Money managers increased their net-short positions, or bets on lower prices, on corn and reduced their bullish bets on soybeans in the week that ended on October 29, according to the Commodity Futures Trading Commission.

Investors raised their net shorts in corn to 88,118 futures contracts last week, up from 75,186 contracts seven days earlier and the largest bearish position since the week that ended on October 8, the CFTC said in a report.

Speculators reduced their net-long positions, or bets on higher prices, to 65,849 soybean futures contracts, down from 67,172 contracts a week earlier, the agency said.

They may be less more bearish corn and less bullish soybeans as the harvest progresses, though it’s slow-moving and yields are suffering due to adverse weather in parts of the U.S. Midwest.
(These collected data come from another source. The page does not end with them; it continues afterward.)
-- ==== Sys2Proof/Certificates/Slice0/Obligations.lean ====
section
/-! DEFINITION. The statements for the provers. -/

open Sys2Proof Sys2Proof.Machine

/-! ## The queue, reset, and the words of instructions -/

/-- A step executes the command at the front of the queue with the queue's rest. -/
def Obligations.StepRunsFront : Prop :=
  ∀ (c : Instr) (rest : List Instr) (d : Dev),
    step { pending := c :: rest, dev := d } = exec c { pending := rest, dev := d }

/-- No command touches the queue, and every command of the table completes in every state. -/
def Obligations.CommandsKeepTheQueue : Prop :=
  ∀ (c : Instr) (s : State), ∃ d, exec c s = .next (s.to d)

/-- As many steps as commands wait execute them all, first in, first out, each on the block that the one before it left; then the block
idles. -/
def Obligations.QueueDrainsInOrder : Prop :=
  ∀ (cs : List Instr) (d : Dev),
    Host.Core.run Sys2Proof.core cs.length { pending := cs, dev := d } = .next { pending := [], dev := cs.foldl (fun d c => effect c d) d } ∧
      step { pending := [], dev := d } = .next { pending := [], dev := d }

/-- Every kernel instruction's word decodes to it, with every operand at every value of its field. -/
def Obligations.DecodeOfEncode : Prop :=
  ∀ (i : Instr) (b : BeamRef) (w : BitVec 64), i.wellFormed = true → encodeIssue i = some (b, w) → decodeIssue b w = i

/-- Every word decodes to a command that stands for that word and no other. -/
def Obligations.EncodeOfDecode : Prop :=
  ∀ (b : BeamRef) (w : BitVec 64), encodeIssue (decodeIssue b w) = some (b, w)

/-! ## Scalar and control instructions -/

/-- The scalar instructions: their results, immediates among them, and that nothing else of the block changes but the pc and the barrier
watchdog's count; what the scalar unit reads of each specifier; an undefined or read-only specifier parks the beam with ILLEGAL and writes no
register. -/
def Obligations.ScalarInstructions : Prop :=
  ((∀ (s : State) (b : BeamRef) (f : KFields) (c : Ctx), Issues s.dev b c →
        ScalarSource f.a → (f.mod.getLsbD 0 = false → ScalarSource f.b) → ScalarDest f.dst →
        ∀ p ∈ ([(.add, fun x y => x + y), (.sub, fun x y => x - y), (.mul, fun x y => x * y),
            (.mulhu, fun x y => BitVec.ofNat 64 (x.toNat * y.toNat / 2 ^ 64)),
            (.divu, fun x y => if y = 0 then BitVec.allOnes 64 else x / y), (.remu, fun x y => if y = 0 then x else x % y),
            (.andS, fun x y => x &&& y), (.orS, fun x y => x ||| y), (.xorS, fun x y => x ^^^ y),
            (.shl, fun x y => x <<< (y.toNat % 64)), (.shr, fun x y => x >>> (y.toNat % 64)),
            (.sra, fun x y => x.sshiftRight (y.toNat % 64)), (.minS, fun x y => if x.toInt ≤ y.toInt then x else y),
            (.maxS, fun x y => if x.toInt ≤ y.toInt then y else x), (.slt, fun x y => if x.toInt < y.toInt then 1 else 0),
            (.sltu, fun x y => if x.toNat < y.toNat then 1 else 0), (.seq, fun x y => if x = y then 1 else 0)] :
            List ((BeamRef → KFields → Instr) × (BitVec 64 → BitVec 64 → BitVec 64))),
          exec (p.1 b f) s = .next (s.to ((s.dev.noteIssue c).updBeam b fun m =>
            { m.sWrite f.dst.toNat (p.2 (c.sVal f.a.toNat) (if f.mod.getLsbD 0 then f.imm.signExtend 64 else c.sVal f.b.toNat)) with
              pc := m.pc + 1 }))) ∧
    (∀ (s : State) (b : BeamRef) (f : KFields) (c : Ctx), Issues s.dev b c → ScalarDest f.dst →
        exec (.movi b f) s = .next (s.to ((s.dev.noteIssue c).updBeam b fun m =>
          { m.sWrite f.dst.toNat (f.imm.signExtend 64) with pc := m.pc + 1 })) ∧
        exec (.shor b f) s = .next (s.to ((s.dev.noteIssue c).updBeam b fun m =>
          { m.sWrite f.dst.toNat ((c.sVal f.dst.toNat <<< (20 : Nat)) ||| f.imm.setWidth 64) with pc := m.pc + 1 })) ∧
        (ScalarSource f.a → f.mod.toNat < 4 →
          exec (.vsetvl b f) s = .next (s.to ((s.dev.noteIssue c).updBeam b fun m =>
            { { m with vl := min (c.sVal f.a.toNat).toNat 256 }.sWrite f.dst.toNat (BitVec.ofNat 64 (min (c.sVal f.a.toNat).toNat 256)) with
              pc := m.pc + 1 }))))) ∧
  ((∀ c : Ctx,
        (∀ n < 48, c.sVal (0xC0 + n) = c.beam.sGet n) ∧ c.sVal 0xF0 = 0 ∧ c.sVal 0xF1 = BitVec.ofNat 64 (32 * c.ref.beam) ∧
        c.sVal 0xF2 = BitVec.ofNat 64 c.ref.beam ∧ c.sVal 0xF3 = BitVec.ofNat 64 c.block.index ∧
        c.sVal 0xF4 = BitVec.ofNat 64 (c.block.index % c.launch.params.cluster) ∧
        c.sVal 0xF5 = BitVec.ofNat 64 (c.block.index / c.launch.params.cluster) ∧ c.sVal 0xF6 = BitVec.ofNat 64 c.block.core ∧
        c.sVal 0xF7 = BitVec.ofNat 64 c.beam.vl ∧ c.sVal 0xF8 = c.launch.params.argAddr ∧
        c.sVal 0xF9 = BitVec.ofNat 64 c.launch.params.gridBlocks ∧ c.sVal 0xFA = BitVec.ofNat 64 c.launch.params.rays ∧
        c.sVal 0xFB = c.beam.path.setWidth 64 ∧ (∀ (m : Beam) (v : BitVec 64), m.sWrite 0xF0 v = m)) ∧
    (∀ (s : State) (b : BeamRef) (f : KFields) (c : Ctx), Issues s.dev b c →
        ((¬ ScalarSource f.a ∨ (f.mod.getLsbD 0 = false ∧ ¬ ScalarSource f.b) ∨ ¬ ScalarDest f.dst) →
        ∀ make ∈ ([.add, .sub, .mul, .mulhu, .divu, .remu, .andS, .orS, .xorS, .shl, .shr, .sra, .minS, .maxS, .slt, .sltu, .seq] :
            List (BeamRef → KFields → Instr)),
          exec (make b f) s = .next (s.to (((s.dev.noteIssue c).park c illegal).updBeam b fun m => { m with debugStep := false }))) ∧
        (¬ ScalarDest f.dst → ∀ make ∈ ([.movi, .shor] : List (BeamRef → KFields → Instr)),
          exec (make b f) s = .next (s.to (((s.dev.noteIssue c).park c illegal).updBeam b fun m => { m with debugStep := false }))) ∧
        (¬ ScalarSource f.a ∨ ¬ ScalarDest f.dst ∨ 4 ≤ f.mod.toNat →
          exec (.vsetvl b f) s = .next (s.to (((s.dev.noteIssue c).park c illegal).updBeam b fun m => { m with debugStep := false })))))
In wheat, investors increased their net shorts in hard red winter futures to 30,433 contracts last week. That’s up from 27,077 futures contras the previous week and the largest bearish position since October 8.

Money managers held a net-long position of only 7,769 soft red winter wheat futures contracts, down from 21,629 net longs the previous week, the CFTC said.

The Weekly Commitment of Traders Report from the Commodity Futures Trading Commission shows trader positions in futures markets.

The report provides positions held by commercial traders, or those using futures to hedge their physical assets; noncommercial traders, or money managers (also called large speculators); and nonreportables, or small speculators.

A net-long position indicates more traders are betting on higher prices, while a net-short position means more are betting futures will decline.


3. Light Snow May Fall in Parts of Eastern Nebraska, Fire Danger in Kansas, Oklahoma Today

Light snow may fall in parts of eastern Nebraska and western Iowa today, while flooding continues on several rivers and tributaries in the region, according to the National Weather Service.

Snowfall is expected to be light in the region with accumulations expected to be less than an inch, the NWS said in a report early this morning.

Flooding, however, continues to be a problem – as it has for much of the year – along the Missouri River and several of its tributaries.

Farther south, overly dry weather is forecast from central Kansas into northeastern Oklahoma where the danger of grass fires is high, the agency said.

“Marginally (to) very high grassland fire danger is expected this afternoon across portions of the Flint Hills,” the NWS said. “Please be mindful of outdoor burning or anything that can cause sparks.”